Это вполне приемлемая стратегия, в которой прибыль от высокого уровня образования и креативности российских ученых получает использующий их эффективный западный менеджмент. Что должно делать в рамках этого сценария российское государство?
Во-первых, вывести из тени существующую систему трансферта знаний за рубеж. Прежде всего, это означает более строгий мониторинг контрактов, грантов и иных форм проведения совместных исследований с целью определения их научной и коммерческой состоятельности. Извлечь из этого процесса материальную выгоду будет сложно – любая попытка обложить это дополнительным налогом или иным сбором лишь окончательно уведет эту сферу в тень. Но, по крайней мере, у государства появится объективный критерий того, какие образовательные и научные центры, школы, лидеры способны производить научный и инновационный продукт мирового уровня.
Во-вторых, необходимо выстроить инфраструктуру взаимосвязи и деятельности ученых и инноваторов, которая сможет обеспечить им правовой и организационный сервис в части повышения финансовой отдачи от работ, производимых в настоящее время. К примеру, многие исследователи в рамках грантов отдают произведенную интеллектуальную собственность грантодателю, который впоследствии и получает патент. Если же некая структура, действующая в интересах российского государства, мотивировала бы инноваторов и ученых получать патенты самим, оказывала бы им для этого финансовую, юридическую помощь и содействие в защите их интересов в диалоге с западными грантодателями и партнерами, то доля прибыли от внедрения инноваций, остающаяся в России у авторов и государства, существенно выросла бы.
И наконец, в рамках этого сценария необходимо кардинально изменить механизм и векторы финансирования образования и науки, поскольку в ситуации, где они производят знания, актуальные и востребованные западными индустриальными игроками, необходимо развивать, прежде всего, то, что находится в зоне актуальных трендов и финансовых потоков.

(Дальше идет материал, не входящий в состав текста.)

theorem scanFrom_eq_none_of_append {st : Bool} {k : Nat} {e : Bool} {a b : List Byte}
    (h : (scanFrom st k e (a ++ b)).2 = none) : (scanFrom st k e a).2 = none := by
  induction a generalizing k e with
  | nil => rfl
  | cons x a ih =>
    obtain ⟨hx, ha⟩ := scanFrom_cons_eq_none.mp h
    exact scanFrom_cons_eq_none.mpr ⟨hx, ih ha⟩

/-- A scan that ends does so at the first byte whose class is END. -/
theorem scanFrom_eq_some {st : Bool} {k j : Nat} {e : Bool} {l : List Byte} (h : (scanFrom st k e l).2 = some j) :
    ∃ a b rest, l = a ++ b :: rest ∧ j = k + a.length ∧ (scanFrom st k e a).2 = none ∧
      cls j st (scanEsc st k e a) b = .endMark := by
  induction l generalizing k e with
  | nil => cases h
  | cons x l ih =>
    by_cases hx : cls k st e x = .endMark
    · rw [scanFrom_cons_endMark l hx] at h
      obtain rfl := Option.some.inj h
      exact ⟨[], x, l, rfl, rfl, rfl, hx⟩
    · rw [scanFrom_cons_snd l hx] at h
      obtain ⟨a, b, rest, rfl, rfl, hnone, hend⟩ := ih h
      refine ⟨x :: a, b, rest, rfl, by simp only [List.length_cons]; omega, ?_, hend⟩
      exact scanFrom_cons_eq_none.mpr ⟨hx, hnone⟩

theorem scanEsc_append (st : Bool) (a b : List Byte) (k : Nat) (e : Bool) :
    scanEsc st k e (a ++ b) = scanEsc st (k + a.length) (scanEsc st k e a) b := by
  induction a generalizing k e with
  | nil => rfl
  | cons x a ih => simp only [List.cons_append, scanEsc, ih, List.length_cons, Nat.add_assoc, Nat.add_comm 1]

/-- STARTED makes no difference at position 0. -/
theorem cls_zero (st st' e : Bool) (b : Byte) : cls 0 st e b = cls 0 st' e b := by simp [cls]

/-! ### One RXB that appends its byte -/

theorem Memory.readList_write_end {m : Memory} {a n : Nat} {bs : List Byte} (b : Byte)
    (h : Memory.readList m a n = some bs) : Memory.readList (Memory.write m (a + n) b) a (n + 1) = some (bs ++ [b]) := by
  obtain ⟨rfl, hread⟩ := (Memory.readList_eq_some _ _ _ _).mp h
  refine (Memory.readList_eq_some _ _ _ _).mpr ⟨by simp, fun i hi => ?_⟩
  by_cases hlast : i = bs.length
  · rw [hlast, Memory.read_write_same, List.getElem?_concat_length]
  · have hlt : i < bs.length := by omega
    rw [Memory.read_write_ne _ _ (by omega), hread i hlt, List.getElem?_append_left hlt]

theorem Channel.appended_endMark_phase (ch : Channel) : (ch.appended .endMark).phase = .done := rfl
theorem Channel.appended_endMark_readEnd (ch : Channel) : (ch.appended .endMark).readEnd = .frame := rfl

theorem Channel.appended_of_ne {ch : Channel} {cl : ByteClass} (h : cl ≠ .endMark) :
    ch.appended cl = { ch with rxCnt := ch.rxCnt + 1, esc := escAfter cl ch.esc } := if_neg h

@[simp] theorem Channel.appended_rxCnt (ch : Channel) (cl : ByteClass) : (ch.appended cl).rxCnt = ch.rxCnt + 1 := by
  unfold Channel.appended; split_ifs <;> rfl

theorem State.raw?_length {s : State} {c : Nibble} {ch : Channel} {raw : List Byte} (h : s.raw? c ch = some raw) :
    raw.length = ch.rxCnt.toNat := ((Memory.readList_eq_some _ _ _ _).mp h).1

/-- STARTED by the bytes held (10_state.md R121). -/
theorem State.started?_of_raw {s : State} {c : Nibble} {ch : Channel} {raw : List Byte} (h : s.raw? c ch = some raw) :
    s.started? c ch = some (raw.head? == some Config.startMarker) := by
  obtain ⟨hlen, hread⟩ := (Memory.readList_eq_some _ _ _ _).mp h
  cases raw with
  | nil =>
    have hzero : ch.rxCnt = 0 := BitVec.eq_of_toNat_eq hlen.symm
    simp [State.started?, hzero]
  | cons b raw =>
    have hzero : ch.rxCnt ≠ 0 := fun h0 => by simp [h0] at hlen
    have hfirst : Memory.read s.mem (rbufAddr c.toNat 0) = some b := by
      simpa using hread 0 (hlen ▸ Nat.succ_pos _)
    rw [State.started?, if_neg hzero, hfirst]; simp

/-- The buffer after an append holds the byte last. -/
theorem State.raw?_rxAppend {s : State} {c : Nibble} {ch : Channel} {raw : List Byte} (st : Bool) (b : Byte)
    {cap : Half} (hroom : ch.rxCnt.toNat < cap.toNat) (h : s.raw? c ch = some raw) (cl : ByteClass) :
    (rxAppend c ch st b s).raw? c (ch.appended cl) = some (raw ++ [b]) := by
  have hcnt : (ch.rxCnt + 1).toNat = ch.rxCnt.toNat + 1 := by
    have := cap.isLt
    bv_omega
  have haddr : rbufAddr c.toNat ch.rxCnt.toNat = rbufAddr c.toNat 0 + ch.rxCnt.toNat := (spaceAddr_zero_add _ _).symm
  simp only [State.raw?, rxAppend, State.putChan_mem, State.putMem_mem, Channel.appended_rxCnt, hcnt, haddr]
  exact Memory.readList_write_end b h

/-- RXB on an ACTIVE channel that is not full and meets no resync (41_receiver.md R455). -/
theorem exec_rxb_append {s : State} {c : Nibble} {ch : Channel} {st : Bool} {b : Byte} (hch : s.chan? c = some ch)
    (hact : ch.phase = .active) (hst : s.started? c ch = some st)
    (hresync : ¬(b = Config.startMarker ∧ ch.rxCnt ≠ 0 ∧ st = false)) (hroom : ch.rxCnt.toNat < s.bufCap.toNat) :
    exec (.rxb c b) s = .next ((rxAppend c ch st b s).putResult (resultWord .ok 0)) := by
  have hcap : ch.rxCnt ≠ s.bufCap := fun h => by simp [h] at hroom
  have haccept : rxAccept c ch st b s = rxAppend c ch st b s := by rw [rxAccept, if_neg hresync, if_neg hcap]
  simp [exec, execRxb, hch, hact, hst, haccept, finish]

/-! ### A channel in the middle of a frame -/

/-- The first byte, if there is one, is the start marker. -/
def LedByStart (raw : List Byte) : Prop := raw = [] ∨ raw.head? = some Config.startMarker

theorem LedByStart.of_append {a b : List Byte} (h : LedByStart (a ++ b)) : LedByStart a := by
  cases a with
  | nil => exact .inl rfl
  | cons x a => exact .inr (by simpa [LedByStart] using h)

/-- Channel `c` is ACTIVE, holds `raw`, which is a beginning of a started frame, and its ESC is the escape bit that the scan
has after `raw`. -/
structure State.Receiving (s : State) (c : Nibble) (ch : Channel) (raw : List Byte) : Prop where
  chan : s.chan? c = some ch
  active : ch.phase = .active
  held : s.raw? c ch = some raw
  led : LedByStart raw
  escape : ch.esc = scanEsc true 0 false raw

/-- An ACTIVE channel with an empty buffer is at the start of a frame. -/
theorem State.Inv.receiving_nil {s : State} (hinv : s.Inv) {c : Nibble} {ch : Channel} (hch : s.chan? c = some ch)
    (hact : ch.phase = .active) (hempty : ch.rxCnt = 0) : s.Receiving c ch [] where
  chan := hch
  active := hact
  held := by rw [State.raw?, hempty]; rfl
  led := .inl rfl
  escape := (hinv.channels c ch hch).emptyEsc hempty

/-- The class of the next byte is the one the scan of a started frame gives it there. -/
theorem State.Receiving.cls_eq {s : State} {c : Nibble} {ch : Channel} {raw : List Byte} (h : s.Receiving c ch raw)
    (b : Byte) :
    cls ch.rxCnt.toNat (raw.head? == some Config.startMarker) ch.esc b =
      cls raw.length true (scanEsc true 0 false raw) b := by
  rw [h.escape, ← State.raw?_length h.held]
  rcases h.led with rfl | hled
  · exact cls_zero _ _ _ _
  · simp [hled]

/-- The receiver classifies the next byte as the scan does (40_codec.md R414). -/
theorem State.Receiving.classOnChannel_eq {s : State} {c : Nibble} {ch : Channel} {raw : List Byte}
    (h : s.Receiving c ch raw) (hroom : raw.length < s.bufCap.toNat) :
    ∃ st, s.started? c ch = some st ∧ ∀ b, classOnChannel s ch st b = cls raw.length true ch.esc b := by
  have hcap : ch.rxCnt ≠ s.bufCap := fun hfull => by rw [State.raw?_length h.held, hfull] at hroom; omega
  exact ⟨_, State.started?_of_raw h.held, fun b => by rw [classOnChannel, if_neg hcap, h.cls_eq, h.escape]⟩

В настоящее время общий анализ мировых научных информационных потоков в России производится крайне слабо, и, как правило, с целью доказательства самоценности существующих приоритетов развития. К примеру, говоря о сохраняющемся авторитете российской физики, умалчивают о прогрессирующем отставании в целом ряде наук – биологии, медицине и т.п. Если российская НИС формируется как элемент интеграции в международную систему распределения труда в качестве субъекта, производящего знания, то и векторы поддержки разработок должны поступать из внешних источников.

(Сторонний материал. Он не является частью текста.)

-- ==== Sys2Proof/Machine/State.lean ====
section
/-!
DEFINITION. The state of the block between steps, exactly the tuple of 10_state.md R33, its reset value (R35), and the
ways a step or a host operation can end in an error (60_exceptions.md R180). Plain data throughout.
-/

namespace Sys2Proof.Machine

/-- The storage cells of ROM, Video RAM, Working RAM and High RAM, as (address, byte) pairs in canonical form: the key is
the cell's own bus address (echo addresses own no cell, 20_memory.md R53), keys rise strictly, and no entry holds the
byte `Config.zeroFill` that an unlisted cell holds (log 2). -/
abbrev Memory := List Host.Cell

/-- The bus component (10_state.md R33): the four byte regions and the interrupt-enable register. -/
structure Bus where
  /-- rom, vram, wram and hram, told apart by address (20_memory.md R51). -/
  mem : Memory
  /-- IE, the byte at 0xFFFF (10_state.md R29). -/
  ie  : Byte
  deriving DecidableEq, Repr

/-- The whole state (10_state.md R33). -/
structure State where
  /-- The accumulator (R21). -/
  a : Byte
  /-- The flag register; bits 3-0 are 0 in every state a write through `setF` leaves (R23, R24). -/
  f : Byte
  b : Byte
  c : Byte
  d : Byte
  e : Byte
  h : Byte
  l : Byte
  /-- The address of the byte most recently pushed (R31). -/
  sp : Word
  /-- The address of the next byte to fetch (R30). -/
  pc : Word
  bus : Bus
  deriving DecidableEq, Repr

/-- The construction state of `new_cpu()` (10_state.md R35, 70_reset_and_hazards.md R210, R211): the post-boot register
values and a zero-filled bus. -/
def State.reset : State where
  a := 0x01
  f := 0xB0
  b := 0x00
  c := 0x13
  d := 0x00
  e := 0xD8
  h := 0x01
  l := 0x4D
  sp := 0xFFFE
  pc := 0x0100
  bus := { mem := [], ie := 0x00 }

/-- The three error kinds and no other (60_exceptions.md R180). Each carries its payload and `after`, the state the failed
operation leaves, which the spec fixes and the driver can read (R182, R183, R184, R187). A step that ends so is terminal:
the model gives no further step from it (R181). -/
inductive Fault where
  /-- Raised by the decode of any step whose opcode byte is outside R90 (R183). `after` is the state before with PC one past
  the opcode. Safe: it is the spec's own end of the step. -/
  | unimplementedOpcode (opcode : Byte) (after : State)
  /-- Raised by a bus write to 0x0000-0x7FFF: in a step only by PUSH and CALL, and by a host write (R182). `after` is the
  state reached up to the failing write. Safe for claims about runs; a claim about `after` itself rests on the spec's
  decision D6 (log 6). -/
  | writeToReadOnlyRegion (address : Addr) (after : State)
  /-- Raised by `load_rom` of an image larger than the capacity, never by a step (R184). `after` is the state before. Safe. -/
  | romTooLarge (size capacity : Nat) (after : State)
  deriving DecidableEq, Repr

/-- The state a failed operation leaves (R182, R183, R184). -/
def Fault.after : Fault → State
  | .unimplementedOpcode _ t => t
  | .writeToReadOnlyRegion _ t => t
  | .romTooLarge _ _ t => t

/-- Reasons the model itself declines an instruction. No arm of `exec` uses it: every instruction has its meaning. -/
inductive Refusal where
  /-- Raised only by an arm of `exec` whose instruction has no meaning yet; there is none. Safe. -/
  | notModelled (mnemonic : String)
  deriving DecidableEq, Repr

/-- How a step or a host operation ends. -/
abbrev Result := Host.Outcome State Fault Refusal

end Sys2Proof.Machine
end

Преимущество данной модели в том, что она действует де-факто. Правда, по большей части – в теневом виде. Также ее достоинство состоит в том, что государство освобождается от необходимости создавать собственно индустрии для продвижения новых товаров – т.к. инвестиционные риски целиком ложатся на привычных к этому игроков. Недостатком же этой системы является то, что Россия вынужденно отдает львиную долю прибыли (соразмерной рискам) внешним игрокам, и ее высокие затраты на содержание научной и образовательной инфраструктуры остаются без достаточной поддержки. Как и всякий восполнимый ресурс, креативность и интеллект требуют аккуратной, а не варварской разработки, однако внешние «партнеры» склонны применять в России преимущественно второй способ.
«Альтернативный» сценарий состоит в выражении российским государством готовности к созданию принципиально новых индустрий мирового масштаба, развитие и продвижение которых является предметом основной деятельности государства. Иными словами, это не проект «развития науки», а важный элемент промышленной политики (пусть даже реализованный лишь в части отраслей, в которых это возможно). В этом случае интеграция в мировую систему распределения труда происходит не в качестве поставщика определенных типов продуктов (знаний), а в качестве субъекта, трансформирующего рынки в пользу своих продуктов и услуг.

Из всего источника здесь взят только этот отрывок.